Vous avez créé les tout premiers embryons chimériques homme-singe. En quoi cela consiste-t-il ?

Dr Pierre Savatier : Il s’agit d’introduire des cellules souches humaines dites « pluripotentes » dans un embryon de macaque. Ces cellules sont capables de se différencier en tous les tissus constituant un organisme vivant. L’objectif est que des cellules souches humaines colonisent un embryon d’une autre espèce animale, faisant produire à cet organisme des organes humanisés. Au lieu d’utiliser des cellules pluripotentes dérivées d’embryons surnuméraires, on utilise ici des cellules souches pluripotentes dites « induites » (ou iPS) car obtenues en reprogrammant des cellules d’un individu adulte (issues de la peau, par exemple).

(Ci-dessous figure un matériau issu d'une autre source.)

-- ==== Sys2Proof/Machine/Operands.lean ====
section
/-!
DEFINITION. Operands and the one shared firing (spec 08 R135, R136; 09 R138): what a beat reads, what it gives, and how it commits.
An instruction that gives a value is described by a `FireSpec`; `runBeat` runs one beat of it at the cursor.
-/

namespace Sys2Proof.Machine

/-- The outcome type of a step. -/
abbrev Out := Host.Outcome State Fault Refusal

/-- What one beat reads: the state, and of it the element as committed, the operands, the tag of sa's head, the timers, and the element's place. -/
structure BeatIn where
  s : State
  e : Elem
  l : Loc
  a : Beat
  b : Beat
  old : Word
  tagA : Tag
  ts : Word
  cyc : Word
  pxy : Word
  tc : Word
  brkEn : Bool
  mode : BeatMode

/-- What one beat gives: its result, its flags, what pmode 01 writes, its other effects on the element and (`post`)
on the rest of the state, and for the instructions that forward a token, the token and the one output that takes it. -/
structure BeatOut where
  v : Beat := 0
  flags : Flags := 0
  pred : Bool := false
  upd : Elem → Elem := id
  tok : Option Token := none
  only : Option (Fin 4) := none
  post : State → State := id

/-- A beat completes, or raises a fault of its firing. -/
inductive BeatRes
  | ok (o : BeatOut)
  | bad (cls : FaultClass) (sub : Nat) (info0 info1 : Word)

/-- An instruction that reads operands and gives a result in each beat. `third` says that it reads its dst as an operand; `soft` is
`trap` and `brk`, which complete by R147 whatever value repairs them; `ready` is its further implicit condition (spec 08 R133);
`async` says that its result comes later: `post` reserves the entry of dst (spec 13 R215); `stream` is the source that a streaming instruction takes beat by
beat in its unit, which an entry captures as the second operand (spec 18 R317). -/
structure FireSpec where
  dst : Dst
  sa : Src
  sb : Src
  otag : OTag := .data
  upd : PUpd := .none
  peek : Bool := false
  third : Bool := false
  soft : Bool := false
  async : Bool := false
  stream : Option Src := none
  ready : State → Loc → Bool := fun _ _ => true
  op : BeatIn → BeatRes

/-- The tag that otag names (spec 04 R65). -/
def otagTag : OTag → Tag
  | .data => .data
  | .last => .last
  | .mark => .mark
  | .alt => .alt

/-- The token of a result: LAST carries payload 0 whatever the result (spec 04 R65). -/
def resultToken (t : OTag) (v : Beat) : Token :=
  match t with
  | .last => { tag := .last, val := 0 }
  | t => { tag := otagTag t, val := v }

/-- Value(sel, j) (spec 09 R138): the register, or the token that stands i entries behind the head; none where no token is seen. -/
def srcValue (s : State) (l : Loc) (sel : Src) (i : Nat) : Option Beat :=
  match sel with
  | .ch n => ((headTokens s l n)[i]?).map payload
  | _ => some ((regValue (getElem s l) sel).setWidth 512)

/-- The tag of the head of a source channel. -/
def srcTag (s : State) (l : Loc) (sel : Src) : Tag :=
  match sel with
  | .ch n => match headToken s l n with
    | some t => t.tag
    | none => .data
  | _ => .data

/-- A source shows n tokens. -/
def srcReady (s : State) (l : Loc) (n : Nat) : Src → Bool
  | .ch c => decide (n ≤ (headTokens s l c).length)
  | _ => true

/-- Section cycles (spec 09 R146). -/
def sectionCycles (s : State) (plot : Nat) : Nat :=
  match (getPlot s plot).parcel with
  | some p => (getParcel s p).cycles
  | none => 0

/-- The operands of the present beat. In a re-executed beat a narrow operand is the one that the replay entry holds
(spec 18 R317, R318). -/
def beatIn (sp : FireSpec) (s : State) : Option BeatIn :=
  let c := s.sched.cur
  let e := getElem s c.l
  let i := if sp.peek then c.beat else 0
  let pick (sel : Src) (cap : (Word × Word × Word) → Word) : Option Beat :=
    match c.cap with
    | some x => if sel.isWide e.kind then srcValue s c.l sel i else some ((cap x).setWidth 512)
    | none => srcValue s c.l sel i
  match pick sp.sa (·.1), pick sp.sb (·.2.1) with
  | some a, some b =>
    some { s := s, e := e, l := c.l, a := a, b := b,
           old := match c.cap with
             | some x => x.2.2
             | none => dstValue e sp.dst
           tagA := srcTag s c.l sp.sa
           ts := BitVec.ofNat 64 (timestamp s), cyc := BitVec.ofNat 64 (sectionCycles s c.l.plot),
           pxy := pxyOf s c.l.plot,
           tc := BitVec.ofNat 64 (e.tcnt.toNat + 2 ^ 32 * (e.resv % 8)),
           brkEn := (getCtx s (ctxOf s c.l.plot)).ccfg.getLsbD 7,
           mode := c.mode }
  | _, _ => none

/-- Enqueue a result on every output that dst names, or on the one output chosen. -/
def writeTokens (s : State) (l : Loc) (dst : Dst) (tok : Token) (only : Option (Fin 4)) : State :=
  match only with
  | some n => enqueue s l n tok
  | none => (outsOf (getElem s l) dst).foldl (fun s n => enqueue s l n tok) s

/-- Dequeue the channels that sa and sb name, each once, unless peek (spec 04 R72, 08 R135). -/
def dequeueNamed (s : State) (l : Loc) (sp : FireSpec) : State :=
  if sp.peek then s else dequeueAll s l (sp.sa.chans ++ sp.sb.chans)

/-- `pix` after a beat of a firing of w beats (spec 08 R136). -/
def pixAfter (w j : Nat) (slot : Fin 16) : Word := if j + 1 < w then pixWord 0 (j + 1) true slot else 0

/-- The element's own part of a commit: flags, other effects, the register written, the predicate at the last beat, `pix`. -/
def commitElem (sp : FireSpec) (c : Cursor) (t : Nat) (o : BeatOut) (e : Elem) : Elem :=
  let e := writeReg (o.upd (orFlags e o.flags)) o.v.toWord sp.dst
  let e := if c.beat + 1 < c.beats then e else setPred e sp.upd o.pred
  { e with pix := pixAfter c.beats c.beat c.slot, firedAt := t + 1 }

/-- The trace record of a firing that ends (spec 19 R337). -/
def traceFiring (s : State) (l : Loc) (slot : Fin 16) (before : Elem) : State :=
  let e := getElem s l
  traceEvent s l.plot
    (.fire l.site slot before.p.toNat e.p.toNat
      (before.ptr[0].val + 16 * before.ptr[1].val + 256 * before.ptr[2].val))

/-- A firing of a slot goes on in its element's unit after this beat: a stream of a scratchpad element or a matrix element's work. -/
def goesOnInUnit (s : State) (l : Loc) (slot : Fin 16) : Bool :=
  (match (Tbl.findD s.ses (locKey l) {}).op with
    | some o => o.slot == slot
    | none => false) ||
  (match (Tbl.findD s.mes (locKey l) {}).fire with
    | some f => f.slot == slot
    | none => false) ||
  (match (Tbl.findD s.mes (locKey l) {}).op with
    | some o => o.slot == slot
    | none => false)

/-- Commit a beat (spec 08 R136): all its effects as one step. -/
def commitBeat (sp : FireSpec) (s : State) (o : BeatOut) : State :=
  let c := s.sched.cur
  let before := getElem s c.l
  let tok := o.tok.getD (resultToken sp.otag o.v)
  let s := modElem s c.l (commitElem sp c (now s) o)
  let s := if sp.async && !c.mode.isSubst then s else writeTokens s c.l sp.dst tok o.only
  let s := dequeueNamed s c.l sp
  let s := o.post (markActive s c.l.plot)
  if c.beat + 1 < c.beats || goesOnInUnit s c.l c.slot then s else traceFiring s c.l c.slot before

/-- The action word of the firing. -/
def curAct (s : State) : BitVec 32 := (getElem s s.sched.cur.l).slots[s.sched.cur.slot].setWidth 32

/-- The second operand of a beat: of a streaming instruction the head of the stream that its unit takes. -/
def secondOf (sp : FireSpec) (x : BeatIn) : Word :=
  match sp.stream with
  | some src => if src.isWide x.e.kind then 0 else ((srcValue x.s x.l src 0).map (·.toWord)).getD 0
  | none => if sp.sb.isWide x.e.kind then 0 else x.b.toWord

/-- The operands that an entry captures: a wide operand as 0 (spec 18 R317). -/
def captured (sp : FireSpec) (x : BeatIn) : Word × Word × Word :=
  (if sp.sa.isWide x.e.kind then 0 else x.a.toWord, secondOf sp x, if sp.third then x.old else 0)

/-- Hold the present beat as a fault. -/
def holdBeat (sp : FireSpec) (s : State) (x : BeatIn) (cls : FaultClass) (sub : Nat) (i0 i1 : Word) : State :=
  let c := s.sched.cur
  let k := captured sp x
  holdFiring s c.l c.slot c.beat 0 (curAct s) k.1 k.2.1 k.2.2 c.depth { cls := cls, sub := sub, plot := c.l.plot, info0 := i0, info1 := i1 }

/-- What is needed before a beat runs: source tokens and free output entries for this and the later beats (spec 08 R133, R136). A beat
that is re-executed has its narrow operands in its entry. -/
def beatReady (sp : FireSpec) (s : State) : Bool :=
  let c := s.sched.cur
  let need := if sp.peek then c.beats else c.beats - c.beat
  (c.cap.isSome || (srcReady s c.l need sp.sa && srcReady s c.l need sp.sb)) &&
  roomFor s c.l sp.dst (c.beats - c.beat) && sp.ready s c.l

/-- One beat of an instruction at the cursor (spec 08 R135, R136). A firing that is not ready does nothing (log 2). A flag whose trap is
enabled raises the arithmetic trap and commits nothing, save in a beat re-executed by resume (spec 02 R36, 18 R318). -/
def runBeat (sp : FireSpec) (s : State) : Out :=
  let c := s.sched.cur
  if !(getElem s c.l).present then .fault .noElement
  else if !beatReady sp s then .next s
  else
    match beatIn sp s with
    | none => .next s
    | some x =>
      match c.mode, sp.soft with
      | .subst v, false =>
        .next (commitBeat sp s { v := v.setWidth 512, pred := v.getLsbD 0 })
      | _, _ =>
        match sp.op x with
        | .bad cls sub i0 i1 => .next (holdBeat sp s x cls sub i0 i1)
        | .ok o =>
          if c.mode = .normal ∧ o.flags &&& fpmTE x.e.fpm ≠ 0 then
            .next (holdBeat sp s x .arith 0 ((o.flags &&& fpmTE x.e.fpm).setWidth 64) 0)
          else .next (commitBeat sp s o)

/-- Reserve the acknowledgement's entry: its number, 0 for none. -/
def reserveAck (s : State) (l : Loc) (dst : Dst) (join : Bool) : State × Nat :=
  if dst = .none then (s, 0) else (reserve (bumpId s) l dst (freshId s) join, freshId s)

/-- A result word with its predicate bit 0 (spec 09 R138). -/
def okWord (v : Word) : BeatRes := .ok { v := v.setWidth 512, pred := v.getLsbD 0 }
/-- A result word with flags. -/
def okFlags (v : Word) (f : Flags) : BeatRes := .ok { v := v.setWidth 512, flags := f, pred := v.getLsbD 0 }
/-- A full beat. -/
def okBeat (v : Beat) : BeatRes := .ok { v := v, pred := v.getLsbD 0 }
/-- An OPERAND fault that names the offending word (spec 18 R314). -/
def badOperand (w : Word) : BeatRes := .bad .operand 0 w 0

/-- An R-form instruction whose result is a function of the beat. -/
def specR (r : RAct) (op : BeatIn → BeatRes) : FireSpec :=
  { dst := r.dst, sa := r.sa, sb := r.sb, otag := r.otag, upd := r.upd, peek := r.peek, op := op }

/-- The same for an instruction that reads its dst. -/
def specR3 (r : RAct) (op : BeatIn → BeatRes) : FireSpec := { specR r op with third := true }

/-- An I-form instruction: DATA, no peek (spec 04 R67). -/
def specI (i : IAct) (op : BeatIn → BeatRes) : FireSpec :=
  { dst := i.dst, sa := i.sa, sb := .zero, upd := i.upd, op := op }

/-- imm12 sign-extended to 64 bits (spec 04 R67). -/
def simm (i : IAct) : Word := i.imm.signExtend 64

end Sys2Proof.Machine
end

Ces deux types de cellules pluripotentes sont d’efficacité comparable, le choix est uniquement légal et éthique.

Un pas essentiel et symbolique vient-il d’être franchi ?

Dr P. S. : Des recherches médicales créant des organes chimères souris-homme, voire macaque-homme, à l’aide de cellules humaines déjà différenciées (et non pluripotentes) ont déjà conduit à des milliers de publications depuis 20 ans, à l’origine d’avancées médicales majeures dans le traitement des cancers, de la DMLA et bientôt de la maladie de Parkinson. Et ce, sans qu’aucune voix ne s’élève contre la méthode. Même avec les cellules pluripotentes, des chimères mélangeant cellules humaines et animales ont déjà été fabriquées, chez la souris en 2013, le porc en 2017 ou encore le mouton ou le lapin. La nouveauté ici, c’est que le singe est une espèce jugée très proche de l’homme. Pour autant, malgré la proximité cellulaire entre les deux espèces, les résultats ne sont guère plus satisfaisants qu’avec la souris, avec un pourcentage de cellules humaines qui se développent au sein de l’embryon animal (« taux de chimérisme ») extrêmement faible. Pour espérer des applications médicales, il faudrait atteindre au moins 10 %. Nos résultats, similaires à ceux de la publication sino-américaine, sont encore loin du but.

Quel est l’intérêt scientifique et médical de ces recherches ?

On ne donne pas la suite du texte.